* **EXERCISE BRIEF**
Please retype, unchanged, each line from the top of the material below through the line where "theorem test_wf_refuses_a_recognised_word : Decoded.wf" appears.

* **EXTRACTED MATERIAL**
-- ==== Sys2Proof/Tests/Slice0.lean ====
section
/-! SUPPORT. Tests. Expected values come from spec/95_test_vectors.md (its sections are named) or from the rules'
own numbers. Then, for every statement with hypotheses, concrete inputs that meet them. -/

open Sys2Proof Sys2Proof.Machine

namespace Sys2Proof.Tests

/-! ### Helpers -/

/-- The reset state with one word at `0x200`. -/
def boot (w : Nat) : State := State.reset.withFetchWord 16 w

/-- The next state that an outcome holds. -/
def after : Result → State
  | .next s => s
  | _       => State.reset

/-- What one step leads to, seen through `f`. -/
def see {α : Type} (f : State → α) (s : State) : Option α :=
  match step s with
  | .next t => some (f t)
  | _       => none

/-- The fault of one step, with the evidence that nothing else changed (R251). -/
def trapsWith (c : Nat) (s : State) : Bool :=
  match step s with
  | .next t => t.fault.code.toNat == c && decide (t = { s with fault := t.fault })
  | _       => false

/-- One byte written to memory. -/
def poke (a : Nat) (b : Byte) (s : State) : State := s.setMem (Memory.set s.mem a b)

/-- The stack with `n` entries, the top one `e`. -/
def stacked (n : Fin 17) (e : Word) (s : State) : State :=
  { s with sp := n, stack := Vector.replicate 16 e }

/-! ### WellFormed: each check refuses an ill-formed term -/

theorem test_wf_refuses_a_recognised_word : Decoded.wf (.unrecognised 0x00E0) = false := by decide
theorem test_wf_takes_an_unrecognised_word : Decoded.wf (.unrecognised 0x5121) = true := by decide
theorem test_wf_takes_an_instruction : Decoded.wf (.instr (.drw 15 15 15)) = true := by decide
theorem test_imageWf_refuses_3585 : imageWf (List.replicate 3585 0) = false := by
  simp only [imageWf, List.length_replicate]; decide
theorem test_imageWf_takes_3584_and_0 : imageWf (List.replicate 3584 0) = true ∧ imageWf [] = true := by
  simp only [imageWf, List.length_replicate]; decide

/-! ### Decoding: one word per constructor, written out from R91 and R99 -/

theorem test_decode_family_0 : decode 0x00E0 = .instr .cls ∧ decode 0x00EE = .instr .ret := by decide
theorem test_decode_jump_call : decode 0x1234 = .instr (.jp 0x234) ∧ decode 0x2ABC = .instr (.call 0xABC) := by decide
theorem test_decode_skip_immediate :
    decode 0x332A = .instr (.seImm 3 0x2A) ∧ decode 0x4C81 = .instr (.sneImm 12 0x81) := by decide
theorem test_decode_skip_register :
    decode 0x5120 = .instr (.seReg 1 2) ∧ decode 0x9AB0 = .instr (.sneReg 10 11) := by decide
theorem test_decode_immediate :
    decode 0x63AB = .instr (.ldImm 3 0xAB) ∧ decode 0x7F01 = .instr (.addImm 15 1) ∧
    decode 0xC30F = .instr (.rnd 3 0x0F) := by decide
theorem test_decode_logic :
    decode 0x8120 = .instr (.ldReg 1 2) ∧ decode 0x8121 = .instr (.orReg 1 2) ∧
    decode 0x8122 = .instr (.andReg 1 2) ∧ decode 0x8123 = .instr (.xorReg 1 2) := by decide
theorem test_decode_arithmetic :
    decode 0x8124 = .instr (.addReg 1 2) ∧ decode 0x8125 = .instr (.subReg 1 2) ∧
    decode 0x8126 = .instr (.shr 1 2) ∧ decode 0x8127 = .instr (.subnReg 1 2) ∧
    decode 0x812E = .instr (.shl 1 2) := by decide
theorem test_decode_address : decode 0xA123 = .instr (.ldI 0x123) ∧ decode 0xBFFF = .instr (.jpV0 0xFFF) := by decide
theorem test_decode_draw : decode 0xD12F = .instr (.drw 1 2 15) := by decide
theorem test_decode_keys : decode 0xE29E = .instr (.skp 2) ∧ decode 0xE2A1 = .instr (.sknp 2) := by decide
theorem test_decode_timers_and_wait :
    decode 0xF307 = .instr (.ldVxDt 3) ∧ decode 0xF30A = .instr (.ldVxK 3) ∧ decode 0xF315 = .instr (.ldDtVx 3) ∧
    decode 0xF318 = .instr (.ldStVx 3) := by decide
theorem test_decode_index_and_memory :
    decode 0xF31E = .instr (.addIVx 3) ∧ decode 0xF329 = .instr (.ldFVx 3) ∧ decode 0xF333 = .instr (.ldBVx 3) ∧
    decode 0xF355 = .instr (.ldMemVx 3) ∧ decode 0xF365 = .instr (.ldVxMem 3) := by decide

* **ANSWER FOR THIS EXERCISE**
-- ==== Sys2Proof/Tests/Slice0.lean ====
section
/-! SUPPORT. Tests. Expected values come from spec/95_test_vectors.md (its sections are named) or from the rules'
own numbers. Then, for every statement with hypotheses, concrete inputs that meet them. -/

open Sys2Proof Sys2Proof.Machine

namespace Sys2Proof.Tests

/-! ### Helpers -/

/-- The reset state with one word at `0x200`. -/
def boot (w : Nat) : State := State.reset.withFetchWord 16 w

/-- The next state that an outcome holds. -/
def after : Result → State
  | .next s => s
  | _       => State.reset

/-- What one step leads to, seen through `f`. -/
def see {α : Type} (f : State → α) (s : State) : Option α :=
  match step s with
  | .next t => some (f t)
  | _       => none

/-- The fault of one step, with the evidence that nothing else changed (R251). -/
def trapsWith (c : Nat) (s : State) : Bool :=
  match step s with
  | .next t => t.fault.code.toNat == c && decide (t = { s with fault := t.fault })
  | _       => false

/-- One byte written to memory. -/
def poke (a : Nat) (b : Byte) (s : State) : State := s.setMem (Memory.set s.mem a b)

/-- The stack with `n` entries, the top one `e`. -/
def stacked (n : Fin 17) (e : Word) (s : State) : State :=
  { s with sp := n, stack := Vector.replicate 16 e }

/-! ### WellFormed: each check refuses an ill-formed term -/

theorem test_wf_refuses_a_recognised_word : Decoded.wf (.unrecognised 0x00E0) = false := by decide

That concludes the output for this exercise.